If you’re like me, you leave this event feeling coerced. You didn’t want the stuffing and then you got it anyway. Some proportion of social influence creates this feeling of defeat, occasioning an inner monologue on what you wanted, what the other person wanted, and on how they got what they wanted and you didn’t get what you wanted. Hypnosis is a form of social influence that occasions a much reduced level of this kind of reflective grumbling. Instead, feelings of cooperation and of involuntariness prevail—a giving over of control to the hypnotist. When this happens, people can end up performing actions they might not have predicted in advance that they would do, or actions that spectators may find unusual and embarrassing. Instead of taking a bite of stuffing, the hypnotized person barks like a dog or acts as though she can’t get up from a chair.

A common trick of the stage hypnotist (e.g., McGill 1947), for example, might be to tell someone who is hypnotized that “until I tell you otherwise, you will be stuck to your chair, unable to get up from your seat. . . . In all other respects, you will feel fine and perfectly normal, except it will be as though you are glued to your chair . . . and the harder you try, the more you will be stuck to the seat. . . . No matter how hard you try, you will not be able to get up out of your chair.” Now, if someone said this to you at a party, you would probably get up smartly from your chair, deliver a defiant hip swivel, and then sit back down. Yet people who are hypnotized have no such reaction and instead wriggle uselessly and look nonplussed as they find themselves indeed stuck in their chairs until the hypnotist suggests otherwise.

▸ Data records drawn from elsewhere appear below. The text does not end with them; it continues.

-- ==== Sys2Proof/Tests/Slice0.lean ====
section
/-! SUPPORT. Tests. Expected results are those of spec/95_test_vectors.md (named V, P there) or of the rule named; and for every
obligation with hypotheses a concrete state and operands that meet all of them together. -/

namespace Sys2Proof.Tests

open Sys2Proof Sys2Proof.Machine

/-! ### States the tests start from -/

/-- Bytes laid out from an address on. -/
def cellsAt (a : Nat) (bytes : List Byte) : List Host.Cell := bytes.zipIdx.map fun b => (a + b.2, b.1)

/-- S1's key (95_test_vectors.md V1). -/
def rfcKey : List Byte :=
  [0x85, 0xd6, 0xbe, 0x78, 0x57, 0x55, 0x6d, 0x33, 0x7f, 0x44, 0x52, 0xfe, 0x42, 0xd5, 0x06, 0xa8] ++
  [0x01, 0x03, 0x80, 0x8a, 0xfb, 0x0d, 0xb2, 0xfd, 0x4a, 0xbf, 0xf6, 0xaf, 0x41, 0x49, 0xf5, 0x1b]

/-- S1's message, 34 bytes. -/
def rfcMessage : List Byte :=
  [0x43, 0x72, 0x79, 0x70, 0x74, 0x6f, 0x67, 0x72, 0x61, 0x70, 0x68, 0x69, 0x63, 0x20, 0x46, 0x6f] ++
  [0x72, 0x75, 0x6d, 0x20, 0x52, 0x65, 0x73, 0x65, 0x61, 0x72, 0x63, 0x68, 0x20, 0x47, 0x72, 0x6f] ++ [0x75, 0x70]

/-- P1's operand memory after the host's writes. -/
def rfcMemory : Memory := ⟨256, cellsAt 0 rfcKey ++ cellsAt 48 rfcMessage⟩

/-- An engine without a key. -/
def unkeyed : State := State.afterReset rfcMemory [] []

/-- An engine with V1's key schedule and a cleared message state. -/
def keyed : State :=
  { unkeyed with
    r := ⟨0x00bed685, 0x03555502, 0x0047c036, 0x01003949, 0x000806d5⟩
    s := ⟨0x10aaa90a, 0x0166c10e, 0x05011e6d, 0x00282229⟩
    k := ⟨0x8a800301, 0xfdb20dfb, 0xaff6bf4a, 0x1bf54941⟩
    st := .ready
    status := 0x00010000 }

/-- The same with n pending bytes, all 0x75, and V8's accumulator after block 1. -/
def midMessage (n : Fin 17) : State :=
  { keyed with
    h := ⟨0x004b30de, 0x03ed3a8d, 0x03fa7ccc, 0x008ec0cd, 0x02d8adaf⟩
    buf := Vector.replicate 16 0x75
    off := n }

/-- What the tests look at in the state an instruction leaves. -/
def after {α : Type} (o : Host.Outcome State Fault Refusal) (f : State → α) : Option α :=
  match o with
  | .next t => some (f t)
  | .fault _ => none
  | .refused _ => none

/-- Why a step is refused, if it is. -/
def refusal (o : Host.Outcome State Fault Refusal) : Option Refusal :=
  match o with
  | .next _ => none
  | .fault _ => none
  | .refused e => some e

/-! ### Well-formedness: an ill-formed term for each check (30_encoding.md R52) -/

theorem test_wf_loadkey_offset_high : WellFormed (.loadkey (2 ^ 31) 32) = false := by decide
theorem test_wf_loadkey_offset_low : WellFormed (.loadkey (-(2 ^ 31) - 1) 32) = false := by decide
theorem test_wf_loadkey_length_high : WellFormed (.loadkey 0 (2 ^ 31)) = false := by decide
theorem test_wf_loadkey_length_low : WellFormed (.loadkey 0 (-(2 ^ 31) - 1)) = false := by decide
theorem test_wf_update_offset_high : WellFormed (.update (2 ^ 31) 0) = false := by decide
theorem test_wf_update_offset_low : WellFormed (.update (-(2 ^ 31) - 1) 0) = false := by decide
theorem test_wf_update_length_high : WellFormed (.update 0 (2 ^ 31)) = false := by decide
theorem test_wf_update_length_low : WellFormed (.update 0 (-(2 ^ 31) - 1)) = false := by decide
theorem test_wf_final_offset_high : WellFormed (.final (2 ^ 31)) = false := by decide
theorem test_wf_final_offset_low : WellFormed (.final (-(2 ^ 31) - 1)) = false := by decide

/-! ### Decoding: words written out from 30_encoding.md R50 and R53 (`L_A_low32`) -/

theorem test_decode_loadkey : decode 0x00000020_00000000_00000001 = .command (.loadkey 0 32) := by decide
theorem test_decode_loadkey_negative : decode 0xffffffe0_ffffffff_00000001 = .command (.loadkey (-1) (-32)) := by decide
theorem test_decode_update : decode 0x7fffffff_7fffffff_00000002 = .command (.update 2147483647 2147483647) := by decide
theorem test_decode_final : decode 0x00000000_80000000_00000003 = .command (.final (-2147483648)) := by decide
theorem test_decode_reset : decode 0x00000000_00000000_00000004 = .command .reset := by decide
theorem test_decode_taglen : decode 0x00000000_00000000_00000005 = .command .taglen := by decide
theorem test_decode_dispose : decode 0x00000000_00000000_00000006 = .command .dispose := by decide
theorem test_encode_update : encode (.update 53 20) = 0x00000014_00000035_00000002 := by decide
theorem test_encode_final : encode (.final (-16)) = 0x00000000_fffffff0_00000003 := by decide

This is not a trick in the sense that the stage hypnotist has paid people off to help in the performance; it is one of the genuine phenomena of hypnosis.

Clearly, hypnosis involves a significant departure from the everyday experience and exercise of conscious will. The hypnotized person experiences the causation of his actions in an unusual way, as being generated less by the self and more by the hypnotist. This is not only a feeling but involves a kind of actual transfer of control from person to hypnotist. What is equally odd, though, is that the range of what can be controlled changes during hypnosis. People find that they are able to control the experience of pain or the recall of memory, for example, in ways that are not readily available to them when they are not hypnotized. In this sense, while hypnosis may undermine the experience of will, it seems paradoxically to expand and alter the force of will. This is why hypnosis has been implicated in many of the curiosities of will we have discussed, including possession, multiple personality, and automatisms. One way to explain what is happening when people experience departures from normal conscious will is to say that they’ve been subjected to some special process or state. Perhaps they are hypnotized.

But what, then, is hypnosis? This chapter examines what is known about hypnosis in current scientific psychology. The first focus is on induction—how people get to be hypnotized and who is most susceptible. Second, we take up the major phenomena of hypnosis, the features that distinguish the psychology of the hypnotized person from that of the person in a standard waking state. The third concern is figuring out what causes hypnosis. The chapter reviews the major theories and examines how some of the effects of hypnosis might be explained in terms of the theory of apparent mental causation. It concludes that hypnosis really only makes sense when we recognize that the experience of conscious will can be influenced by factors that are independent of the factors that cause human action.